TASK =
Find each line below that includes "hword", then copy it.

*** Opening of EXERCISE INPUTS ***

theorem homeOf_memory {pa : Nat} (h : s.isMemory pa = true) (hal : pa % 4096 = 0) {k : Nat} (hk : k < 64) :
    s.homeOf (pa + 64 * k) / 544 = sockOf pa ∧ frameOf (pa + 64 * k) = frameOf pa ∧ frameOf pa < 2 ^ 30 := by
  have hm : offOf pa < channelBytes * 512 ∨ isTier pa = true := by
    unfold State.isMemory State.isHbm State.homeH at h
    simp only [Bool.and_eq_true, Bool.or_eq_true, decide_eq_true_eq] at h
    rcases h.2 with h | h
    · exact .inl (Nat.lt_of_lt_of_le h (Nat.mul_le_mul_left _ (popBits_le _ _)))
    · exact .inr h
  have ho : offOf (pa + 64 * k) = offOf pa + 64 * k := by unfold offOf; omega
  have hs : sockOf (pa + 64 * k) = sockOf pa := by unfold sockOf; omega
  have hoff : offOf pa % 4096 = 0 := by unfold offOf; omega
  have ht : isTier (pa + 64 * k) = isTier pa := by
    unfold isTier
    rw [ho]
    congr 1 <;> exact decide_eq_decide.2 (by omega)
  have hd : isDevice (pa + 64 * k) = false := by
    unfold isDevice
    rw [ho]
    rcases hm with hm | hm
    · unfold channelBytes at hm
      simp only [Bool.and_eq_false_iff, decide_eq_false_iff_not]
      omega
    · unfold isTier at hm
      simp only [Bool.and_eq_true, decide_eq_true_eq] at hm
      simp only [Bool.and_eq_false_iff, decide_eq_false_iff_not]
      omega
  refine ⟨by rw [homeOf_socket s hd, hs], ?_, ?_⟩
  · unfold frameOf
    rw [ht, ho]
    split <;> omega
  · unfold frameOf
    rcases hm with hm | hm
    · unfold channelBytes at hm
      split
      · unfold offOf at *; omega
      · omega
    · rw [if_pos hm]
      unfold isTier at hm
      simp only [Bool.and_eq_true, decide_eq_true_eq] at hm
      omega

theorem homeOf_congr (h : t.fuses = s.fuses) (pa : Nat) : t.homeOf pa = s.homeOf pa := by
  have hh : t.hasHome = s.hasHome := by
    funext k
    unfold State.hasHome State.fusesOf
    rw [h]
  have hl : t.lowestHome = s.lowestHome := by
    funext a b c
    unfold State.lowestHome
    rw [hh]
  unfold State.homeOf State.devHome State.hbmHome
  rw [hl, hh]

/-! FOTSYNC. -/

/-- Only the entries that homes hold and what units record differ. -/
def Fotted (s t : State) : Prop :=
  ∃ fot efcs ctrs energy fresh, t = { s with fot := fot, efcs := efcs, ctrs := ctrs, energy := energy, fresh := fresh }

theorem Fotted.refl (s : State) : Fotted s s := ⟨s.fot, s.efcs, s.ctrs, s.energy, s.fresh, rfl⟩

theorem Fotted.trans {u : State} (h : Fotted s t) (g : Fotted t u) : Fotted s u := by
  obtain ⟨a, b, c, d, e, rfl⟩ := h
  obtain ⟨a', b', c', d', e', rfl⟩ := g
  exact ⟨a', b', c', d', e', rfl⟩

section
variable (h : Fotted s t)
include h

theorem Fotted.fotKey (pa : Nat) : t.fotKey pa = s.fotKey pa := by obtain ⟨a, b, c, d, e, rfl⟩ := h; rfl
theorem Fotted.fotRead (pa : Nat) : t.fotRead pa = s.fotRead pa := by obtain ⟨a, b, c, d, e, rfl⟩ := h; rfl
theorem Fotted.pkg (k : Nat) : t.pkg k = s.pkg k := by obtain ⟨a, b, c, d, e, rfl⟩ := h; rfl
theorem Fotted.legible {pa n : Nat} (l : Legible s pa n) : Legible t pa n := by obtain ⟨a, b, c, d, e, rfl⟩ := h; exact l
theorem Fotted.home : t.mem = s.mem ∧ t.dir = s.dir ∧ t.clusters = s.clusters ∧ t.flights = s.flights := by
  obtain ⟨a, b, c, d, e, rfl⟩ := h
  exact ⟨rfl, rfl, rfl, rfl⟩
theorem Fotted.locks : (∀ pa, t.ownerOf pa = s.ownerOf pa) ∧ (∀ l, t.sharersOf l = s.sharersOf l) ∧ (∀ a b, t.joined a b = s.joined a b) ∧
    ∀ c pa, t.clWord c pa = s.clWord c pa := by
  obtain ⟨a, b, c, d, e, rfl⟩ := h
  exact ⟨fun _ => rfl, fun _ => rfl, fun _ _ => rfl, fun _ _ => rfl⟩

end

theorem Legible.word {pa n : Nat} (h : Legible s pa n) {a : Nat} (h1 : pa ≤ a) (h2 : a < pa + n) : s.ownerOf a = none := by
  obtain ⟨-, -, -, h⟩ := h
  rw [← ownerOf_wordOf]
  exact h a h1 h2

/-- The word that holds a frame's entry. -/
def State.fotWord (s : State) (pa : Nat) : Nat := wordOf ((s.pkg (sockOf pa)).fotbase + 2 * frameOf pa)

/-- A home reads the entry that memory holds. -/
theorem fotFill_reads {pa : Nat} (hb : (s.pkg (sockOf pa)).fotbase ≠ 0) (hl : Legible s (s.fotWord pa) 8) (hn : tfind s.fot (s.fotKey pa) = none) :
    Fotted s (s.fotFill pa) ∧ (s.fotFill pa).fot = tset s.fot (s.fotKey pa) (s.fotRead pa) := by
  have ho := hl.word (Nat.le_refl (s.fotWord pa)) (by omega)
  obtain ⟨hfl, hsl, her, -⟩ := hl
  have hc := noted_chargeTable s (sockOf pa) .rdW (s.fotWord pa)
  have hr := readTable_exact (s := s.chargeTable (sockOf pa) .rdW (s.fotWord pa)) (hc.placed.flights.trans hfl) ((hc.placed.ownerOf_eq _).trans ho)
    (hc.placed.slc hsl) (hc.placed.errs _ (by rw [her]; rfl)) (sockOf pa)
  have he : s.fotFill pa = { s.chargeTable (sockOf pa) .rdW (s.fotWord pa) with
      fot := tset s.fot (s.fotKey pa) (((s.chargeTable (sockOf pa) .rdW (s.fotWord pa)).tableWord (sockOf pa) (s.fotWord pa) >>>
        (8 * (((s.pkg (sockOf pa)).fotbase + 2 * frameOf pa) % 8))).setWidth 16) } := by
    unfold State.fotFill
    rw [if_neg hb, hn]
    dsimp only
    rw [show wordOf ((s.pkg (sockOf pa)).fotbase + 2 * frameOf pa) = s.fotWord pa from rfl, hr]
    obtain ⟨a, b, c, d, hx⟩ := hc
    rw [hx]
    rfl
  rw [he]
  obtain ⟨a, b, c, d, hx⟩ := hc
  rw [hx]
  exact ⟨⟨_, a, b, c, d, rfl⟩, rfl⟩

theorem fotFill_held {pa : Nat} {v : BitVec 16} (hn : tfind s.fot (s.fotKey pa) = some v) : s.fotFill pa = s := by
  unfold State.fotFill
  split
  · rfl
  · rw [hn]

section
variable {pa : Nat} {v : BitVec 16}

/-- The homes of a frame's lines, filled one after another: each holds the entry that memory holds. -/
theorem fotFills (hb : (s.pkg (sockOf pa)).fotbase ≠ 0) (hl : Legible s (s.fotWord pa) 8) (hv : s.fotRead pa = v)
    (hs : ∀ k < 64, sockOf (pa + 64 * k) = sockOf pa ∧ frameOf (pa + 64 * k) = frameOf pa) : ∀ (l : List Nat) {t : State}, (∀ k ∈ l, k < 64) → Fotted s t →
    (∀ k < 64, tfind t.fot (s.fotKey (pa + 64 * k)) = none ∨ tfind t.fot (s.fotKey (pa + 64 * k)) = some v) →
    let u := l.foldl (fun s k => s.fotFill (pa + 64 * k)) t
    Fotted s u ∧ ∀ k < 64, (tfind u.fot (s.fotKey (pa + 64 * k)) = none ∨ tfind u.fot (s.fotKey (pa + 64 * k)) = some v) ∧
      ((k ∈ l ∨ tfind t.fot (s.fotKey (pa + 64 * k)) = some v) → tfind u.fot (s.fotKey (pa + 64 * k)) = some v)
  | [], t, _, ht, hk => ⟨ht, fun k hk' => ⟨hk k hk', fun h => h.resolve_left (by simp)⟩⟩
  | j :: l, t, hj, ht, hk => by
    have hj64 := hj j (by simp)
    obtain ⟨hs1, hs2⟩ := hs j hj64
    have hword : t.fotWord (pa + 64 * j) = s.fotWord pa := by unfold State.fotWord; rw [hs1, hs2, ht.pkg]
    have hread : t.fotRead (pa + 64 * j) = v := by
      rw [ht.fotRead, ← hv]
      unfold State.fotRead
      rw [hs1, hs2]
    have hstep : Fotted t (t.fotFill (pa + 64 * j)) ∧ (∀ k < 64, tfind (t.fotFill (pa + 64 * j)).fot (s.fotKey (pa + 64 * k)) =
        if s.fotKey (pa + 64 * k) = s.fotKey (pa + 64 * j) then some v else tfind t.fot (s.fotKey (pa + 64 * k))) := by
      rcases hk j hj64 with hn | hn
      · obtain ⟨h1, h2⟩ := fotFill_reads (s := t) (pa := pa + 64 * j) (by rw [hs1, ht.pkg]; exact hb) (by rw [hword]; exact ht.legible hl)
          (by rw [ht.fotKey]; exact hn)
        refine ⟨h1, fun k _ => ?_⟩
        rw [h2, ht.fotKey, hread]
        split
        · next he => rw [he, tfind_tset_same]
        · next he => rw [tfind_tset_other _ _ he]
      · rw [fotFill_held (v := v) (by rw [ht.fotKey]; exact hn)]
        refine ⟨.refl t, fun k _ => ?_⟩
        split
        · next he => rw [he, hn]
        · rfl
    obtain ⟨h1, h2⟩ := hstep
    obtain ⟨h3, h4⟩ := fotFills hb hl hv hs l (t := t.fotFill (pa + 64 * j)) (fun k hk => hj k (by simp [hk])) (ht.trans h1) fun k hk' => by
      rw [h2 k hk']
      split
      · exact .inr rfl
      · exact hk k hk'
    refine ⟨h3, fun k hk' => ⟨(h4 k hk').1, fun hm => (h4 k hk').2 ?_⟩⟩
    rw [h2 k hk']
    rcases hm with hm | hm
    · rcases List.mem_cons.1 hm with rfl | hm
      · exact .inr (if_pos rfl)
      · exact .inl hm
    · exact .inr (by rw [hm, ite_self])

end

/-- The homes of a socket keep no entry of a frame. -/
theorem dropFrame_none {sock frame k : Nat} (h1 : k % 2 ^ 30 = frame) (h2 : k / (2 ^ 30 * 544) = sock) : tfind (s.dropFrame sock frame).fot k = none := by
  cases hf : tfind (s.dropFrame sock frame).fot k with
  | none => rfl
  | some v =>
    have := (List.mem_filter.1 (mem_of_tfind hf)).2
    subst h1 h2
    simp at this

/-- What FOTSYNC of a frame does before a lock. -/
def State.refetched (s : State) (sock pa : Nat) : State :=
  (List.range 64).foldl (fun s k => s.fotFill (pa + 64 * k)) (s.dropFrame sock (frameOf pa))

theorem fotSync_eq {sock : Nat} {x : Word} (h1 : x.toNat % 4096 = 0) (h2 : x.toNat < 2 ^ 52) (h3 : s.isMemory x.toNat = true) (h4 : sockOf x.toNat = sock) :
    s.fotSync sock x = (if ((s.refetched sock x.toNat).pkg sock).fotbase ≠ 0 ∧ ((s.refetched sock x.toNat).fotRead x.toNat).getLsbD 15 = true then
      ((s.refetched sock x.toNat).dir.filter (fun e => e.1 / 4096 == x.toNat / 4096)).foldl (fun s e => s.lockLine e.1) (s.refetched sock x.toNat)
    else s.refetched sock x.toNat) := by
  unfold State.fotSync
  rw [if_neg (by omega), if_neg (by simp [h3, h4])]
  rfl

theorem fotSync_ignored {sock : Nat} {x : Word} (h : x.toNat % 4096 ≠ 0 ∨ 2 ^ 52 ≤ x.toNat ∨ s.isMemory x.toNat = false ∨ sockOf x.toNat ≠ sock) :
    s.fotSync sock x = s := by
  unfold State.fotSync
  by_cases h1 : x.toNat % 4096 ≠ 0 ∨ x.toNat / 2 ^ 52 ≠ 0
  · rw [if_pos h1]
  · rw [if_neg h1]
    refine if_pos ?_
    rcases h with h | h | h | h
    · omega
    · omega
    · simp [h]
    · simp [h]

*** Close of EXERCISE INPUTS ***

TASK RESPONSE =
    have hword : t.fotWord (pa + 64 * j) = s.fotWord pa := by unfold State.fotWord; rw [hs1, hs2, ht.pkg]
      · obtain ⟨h1, h2⟩ := fotFill_reads (s := t) (pa := pa + 64 * j) (by rw [hs1, ht.pkg]; exact hb) (by rw [hword]; exact ht.legible hl)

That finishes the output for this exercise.